Up to this point, we have mostly discussed considerations in the length of your floatline. The species you are targeting has the greatest impact on the material or type of floatline you should purchase.  If you are looking for the right floatline for a generalist spearo, it is hard to beat the Neptonics Pressure Pro Floatline. It has a built in bungee, which helps prevent the entanglement issue that secondary bungees occasionally have. The built in bungee creates enough gradual pressure to help prevent a fish tearing out, but also limits the additional distance a fish can move to keep the fish from going into the reef. 


Tough Skinned Fish

There are some species where the extra give that a bungee has can prevent you from landing the fish. Dogtooth Tuna and large Cubera Snapper are great examples. They are species you need to to prevent from diving down into the reef. These species tough skin makes the risk of tearing out of the fish from too much back-pressure less of a concern than letting them get to the reef. Cuberas will get into the reef and never come out or eventually break your equipment in the reef. Dogtooth Tuna will simply dive all of your equipment to 300 feet, getting your equipment tangled up on the reef at a depth where recovering your equipment is impossible.

This makes the strategy of landing these species to tie them to the surface and prevent them from taking your floats underwater. If you do use a bungee on these species, you want it to be small. The Neptonics Bluewater Pro is the durable and strong option helpful in landing these tough fish.

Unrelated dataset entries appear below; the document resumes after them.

-- ==== Sys2Proof/Tests/Slice0.lean ====
section
/-! SUPPORT. Tests: what WellFormed refuses; words written out from 30_encoding.md and 95_test_vectors.md V10 with what
they decode to; one step of each instruction, against 41 to 44 and 95_test_vectors.md; and, for each statement with
hypotheses, a concrete state and operands that meet them. -/

namespace Sys2Proof.Tests

open Sys2Proof Sys2Proof.Machine

/-! ### Well-formedness -/

theorem test_wf_refuses_column_256 : (Instr.setPosition 256 0).wellFormed = false := by decide

theorem test_wf_refuses_row_256 : (Instr.setPosition 0 256).wellFormed = false := by decide

theorem test_wf_accepts_255 : (Instr.setPosition 255 255).wellFormed = true := by decide

theorem test_order_refuses_repeat : (DataOrder.mk 0 1 1 3).wf = false := by decide

theorem test_params_refuse_short_timer :
    ({ Params.default with timerArgMax := 49999 } : Params).wf = false := by decide

/-! ### Decoding: host request words (30_encoding.md R92; 95_test_vectors.md V10) -/

theorem test_decode_init :
    decode (.host 0b00000000000000000000000000000000#32 []) = .ok .init := by decide

theorem test_decode_busWidth_four :
    decode (.host 0b00010000000000000000000000000000#32 []) = .ok (.setBusWidth .fourBits) := by decide

theorem test_decode_busWidth_eight :
    decode (.host 0b00010000000000000000000000000001#32 []) = .ok (.setBusWidth .eightBits) := by decide

theorem test_decode_entryMode_left_true :
    decode (.host 0b00100000000000000000000000000001#32 []) = .ok (.setEntryMode .leftToRight true) := by decide

theorem test_decode_entryMode_right_false :
    decode (.host 0b00100000000000000000000000000010#32 []) = .ok (.setEntryMode .rightToLeft false) := by decide

theorem test_decode_position_5_1 :
    decode (.host 0b00110000000000000000010100000001#32 []) = .ok (.setPosition 5 1) := by decide

theorem test_decode_position_255_16 :
    decode (.host 0b00110000000000001111111100010000#32 []) = .ok (.setPosition 255 16) := by decide

theorem test_decode_clear :
    decode (.host 0b01000000000000000000000000000000#32 []) = .ok .clear := by decide

theorem test_decode_home :
    decode (.host 0b01010000000000000000000000000000#32 []) = .ok .home := by decide

theorem test_decode_print :
    decode (.host 0b01100000000000000000000000000000#32 ['H', 'i']) = .ok (.print ['H', 'i']) := by decide

/-! ### Decoding: wire patterns (30_encoding.md R97 to R99) -/

theorem test_decode_wClear : decode (.wire (.byte 0b000000001#9)) = .ok .wClear := by decide

theorem test_decode_wHome : decode (.wire (.byte 0b000000010#9)) = .ok .wHome := by decide

theorem test_decode_wEntryMode_right :
    decode (.wire (.byte 0b000000110#9)) = .ok (.wEntryMode .rightToLeft false) := by decide

theorem test_decode_wEntryMode_edge :
    decode (.wire (.byte 0b000000101#9)) = .ok (.wEntryMode .leftToRight true) := by decide

theorem test_decode_wDisplayOn : decode (.wire (.byte 0b000001100#9)) = .ok .wDisplayOn := by decide

theorem test_decode_wSetDdram :
    decode (.wire (.byte 0b011001111#9)) = .ok (.wSetDdram 0b1001111#7) := by decide

theorem test_decode_wData : decode (.wire (.byte 0b101000001#9)) = .ok (.wData 0b01000001#8) := by decide

theorem test_decode_wHandshake : decode (.wire (.nibble 0b0010#4)) = .ok .wHandshake := by decide

/-! ### Decoding: reserved words (30_encoding.md R94; 95_test_vectors.md V10) -/

theorem test_reject_init_bit0 : decode (.host 0x00000001#32 []) = .error .reservedBits := by decide

theorem test_reject_busWidth_bit1 : decode (.host 0x10000002#32 []) = .error .reservedBits := by decide

theorem test_reject_entryMode_bit2 : decode (.host 0x20000004#32 []) = .error .reservedBits := by decide

theorem test_reject_position_bit16 : decode (.host 0x30010000#32 []) = .error .reservedBits := by decide

theorem test_reject_op7 : decode (.host 0x70000000#32 []) = .error .reservedOp := by decide

theorem test_reject_op15 : decode (.host 0xF0000000#32 []) = .error .reservedOp := by decide

theorem test_reject_byte_0 : decode (.wire (.byte 0x000#9)) = .error .unlistedPattern := by decide

theorem test_reject_byte_0D : decode (.wire (.byte 0x00D#9)) = .error .unlistedPattern := by decide

theorem test_reject_nibble_3 : decode (.wire (.nibble 0x3#4)) = .error .unlistedNibble := by decide

theorem test_table_word_lengths :
    decodeTableWord 32 0x30000F01 = some (.setPosition 15 1) ∧ decodeTableWord 16 0x0C0 = some (.wSetDdram 0x40#7) ∧
      decodeTableWord 8 0x2 = some .wHandshake ∧ decodeTableWord 16 0x200 = none := by decide

/-- 95_test_vectors.md P2, a line of its program; 30_encoding.md R105, its two examples. -/
theorem test_written : (Instr.setEntryMode .leftToRight true).written = some "SET_ENTRY_MODE LeftToRight, true" ∧
    (MicroOp.set .en .low).written = "SET EN,L" ∧ (MicroOp.wait 39).written = "WAIT 39" := by decide

/-! ### One step of each instruction, fetched after reset -/

/-- What a step leaves to run, and the mode, if it answers a next state. -/
def afterStep (r : Host.Outcome State Fault Refusal) : Option (Mode × List MicroOp) :=
  match r with
  | .next u => some (u.mode, u.seq)
  | .fault _ => none
  | .refused _ => none

/-- The bytes of a list of micro-operations that is a COMMAND: RS low and the levels of its data writes, in order. -/
def levels (ops : List MicroOp) : List (LineId × Drive) :=
  ops.filterMap fun μ => match μ with
    | .set p v => if p = .en then none else some (p, v)
    | .wait _ => none

/-- One word placed after reset and run for one step. -/
def stepWord (nbits w : Nat) : Option (Mode × List MicroOp) :=
  afterStep (step (State.reset.withFetchWord nbits w))

theorem test_step_init_length : (stepWord 32 0).map (fun r => (r.1, r.2.length)) = some (.busy, 56) := by decide

theorem test_step_init_waits : (stepWord 32 0).map (fun r => waitArgs r.2) = some [50000, 39, 1530, 39] := by decide

theorem test_step_busWidth_four : stepWord 32 0x10000000 = some (.busy,
    [.set .en .low, .set .d0 .low, .set .d1 .high, .set .d2 .low, .set .d3 .low, .set .en .high, .set .en .low,
      .wait 39]) := by decide

theorem test_step_busWidth_eight : stepWord 32 0x10000001 = some (.busy, []) := by decide

/-- V5: RightToLeft, true is byte 0x07. -/
theorem test_step_entryMode : (stepWord 32 0x20000003).map (fun r => (levels r.2, waitArgs r.2)) =
    some ([(.rs, .low), (.d0, .low), (.d1, .low), (.d2, .low), (.d3, .low),
      (.d0, .high), (.d1, .high), (.d2, .high), (.d3, .low)], [39]) := by decide

/-- V6: (5, 1) is byte 0xC5. -/
theorem test_step_position : (stepWord 32 0x30000501).map (fun r => (levels r.2, waitArgs r.2)) =
    some ([(.rs, .low), (.d0, .low), (.d1, .low), (.d2, .high), (.d3, .high),
      (.d0, .high), (.d1, .low), (.d2, .high), (.d3, .low)], [1530]) := by decide

/-- V6: (16, 0) loads nothing. -/
theorem test_step_position_invalid : stepWord 32 0x30001000 = some (.busy, []) := by decide

theorem test_step_clear : (stepWord 32 0x40000000).map (fun r => (levels r.2, waitArgs r.2)) =
    some ([(.rs, .low), (.d0, .low), (.d1, .low), (.d2, .low), (.d3, .low),
      (.d0, .high), (.d1, .low), (.d2, .low), (.d3, .low)], [1530]) := by decide

theorem test_step_home : (stepWord 32 0x50000000).map (fun r => (levels r.2, waitArgs r.2)) =
    some ([(.rs, .low), (.d0, .low), (.d1, .low), (.d2, .low), (.d3, .low),
      (.d0, .low), (.d1, .high), (.d2, .low), (.d3, .low)], [1530]) := by decide

theorem test_step_print_empty : stepWord 32 0x60000000 = some (.busy, [.wait 1530]) := by decide

/-- V8: U+0141 sends byte 0x41. -/
theorem test_step_print_truncates :
    (afterStep (exec (.print [Char.ofNat 0x141]) (State.reset.withFetchWord 32 0x60000000))).map
      (fun r => (levels r.2, waitArgs r.2)) =
    some ([(.rs, .high), (.d0, .low), (.d1, .low), (.d2, .high), (.d3, .low),
      (.d0, .high), (.d1, .low), (.d2, .low), (.d3, .low)], [320, 1530]) := by decide

theorem test_step_wClear : (stepWord 16 0x001).map (fun r => levels r.2) =
    some [(.rs, .low), (.d0, .low), (.d1, .low), (.d2, .low), (.d3, .low),
      (.d0, .high), (.d1, .low), (.d2, .low), (.d3, .low)] := by decide

theorem test_step_wHome : (stepWord 16 0x002).map (fun r => levels r.2) =
    some [(.rs, .low), (.d0, .low), (.d1, .low), (.d2, .low), (.d3, .low),
      (.d0, .low), (.d1, .high), (.d2, .low), (.d3, .low)] := by decide

theorem test_step_wEntryMode : (stepWord 16 0x005).map (fun r => levels r.2) =
    some [(.rs, .low), (.d0, .low), (.d1, .low), (.d2, .low), (.d3, .low),
      (.d0, .high), (.d1, .low), (.d2, .high), (.d3, .low)] := by decide

theorem test_step_wDisplayOn : (stepWord 16 0x00C).map (fun r => levels r.2) =
    some [(.rs, .low), (.d0, .low), (.d1, .low), (.d2, .low), (.d3, .low),
      (.d0, .low), (.d1, .low), (.d2, .high), (.d3, .high)] := by decide

/-- V3: CMD(0xCF). -/
theorem test_step_wSetDdram : (stepWord 16 0x0CF).map (fun r => levels r.2) =
    some [(.rs, .low), (.d0, .low), (.d1, .low), (.d2, .high), (.d3, .high),
      (.d0, .high), (.d1, .high), (.d2, .high), (.d3, .high)] := by decide

/-- V3: CHR(0x41). -/
theorem test_step_wData : (stepWord 16 0x141).map (fun r => levels r.2) =
    some [(.rs, .high), (.d0, .low), (.d1, .low), (.d2, .high), (.d3, .low),
      (.d0, .high), (.d1, .low), (.d2, .low), (.d3, .low)] := by decide

theorem test_step_wHandshake : (stepWord 8 0x2).map (fun r => r.2) =
    some [.set .en .low, .set .d0 .low, .set .d1 .high, .set .d2 .low, .set .d3 .low, .set .en .high,
      .set .en .low] := by decide

/-! ### One micro-operation -/

/-- In the middle of CLEAR, with micro-operations to run and answers to come, from the post-INIT levels. -/
def running (seq : List MicroOp) (la : List LineAnswer) (lw : List WaitAnswer) : State :=
  { State.reset with
    mode := .busy
    line := ⟨.low, .low, .low, .high, .high, .low⟩
    seq := seq
    cur := some .clear
    lineAnswers := la
    waitAnswers := lw }

theorem running_running (seq : List MicroOp) (la : List LineAnswer) (lw : List WaitAnswer) :
    (running seq la lw).Running seq := ⟨rfl, rfl, rfl⟩

/-- What a step leaves of the lines, the events and the mode. -/
def seen (r : Host.Outcome State Fault Refusal) : Option (Lines × List Event × Mode) :=
  match r with
  | .next u => some (u.line, u.events, u.mode)
  | .fault _ => none
  | .refused _ => none

/-- V3, failure 10: the failing SET(D0, H) leaves D0 unknown and ends CLEAR with Pin(e). -/
theorem test_set_fails : seen (step (running [.set .d0 .high, .wait 1530] [.err ⟨7⟩ 0] [])) =
    some (⟨.low, .low, .unknown, .high, .high, .low⟩,
      [.setFail .d0 .high ⟨7⟩, .done (some .clear) (.pin ⟨7⟩)], .ready) := by decide

/-- 10_state.md R40: a SET advances the clock by at least PIN_OP_MIN_NS, a failing one too. -/
theorem test_set_fails_time : (match step { running [.set .d0 .high] [.err ⟨7⟩ 2] [] with
      params := { Params.default with pinOpMinNs := 100 } } with
    | .next u => u.t
    | .fault _ => 0
    | .refused _ => 0) = 102 := by decide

If you are hunting tuna in thousands of feet of water you don’t want a traditional "floatline" at all. Instead, you might want to consider a Tuna Bungee. In that deep water, you're looking at a 75’ -100’ tuna bungee. Between your first and second float you can also use a smaller tuna bungee, for example to 25’ or 50’ tuna bungee. These are important because you need to create gradual pressure on the fish as your floats are submerged one by one, or else the sudden and massive amount of pressure these fish can create will destroy all of your equipment.


Soft Fleshed Fish

Some species have very soft flesh that require gradual back pressure on a small float. Examples of these species are Wahoo, and King Mackerel (Spanish Mackerel in AUS). These fish are both soft skinned and extraordinarily fast. Because these fish are able to generate so much force, you need to have a floatline that allows more gradual pressure on your float. If you do not have stretch on these species, too much back pressure will cause the fish to pull loose. In extreme situations, the fish can nearly pull itself in half during its initial run. Because of this the Neptonics Stretch Floatline is the perfect option for these species.  The Stretch Floatline was specifically designed for these species. The Neptonics Pressure Pro is still a good option, but the Stretch Floatline allows for a more gradual pressure to be put on the fish.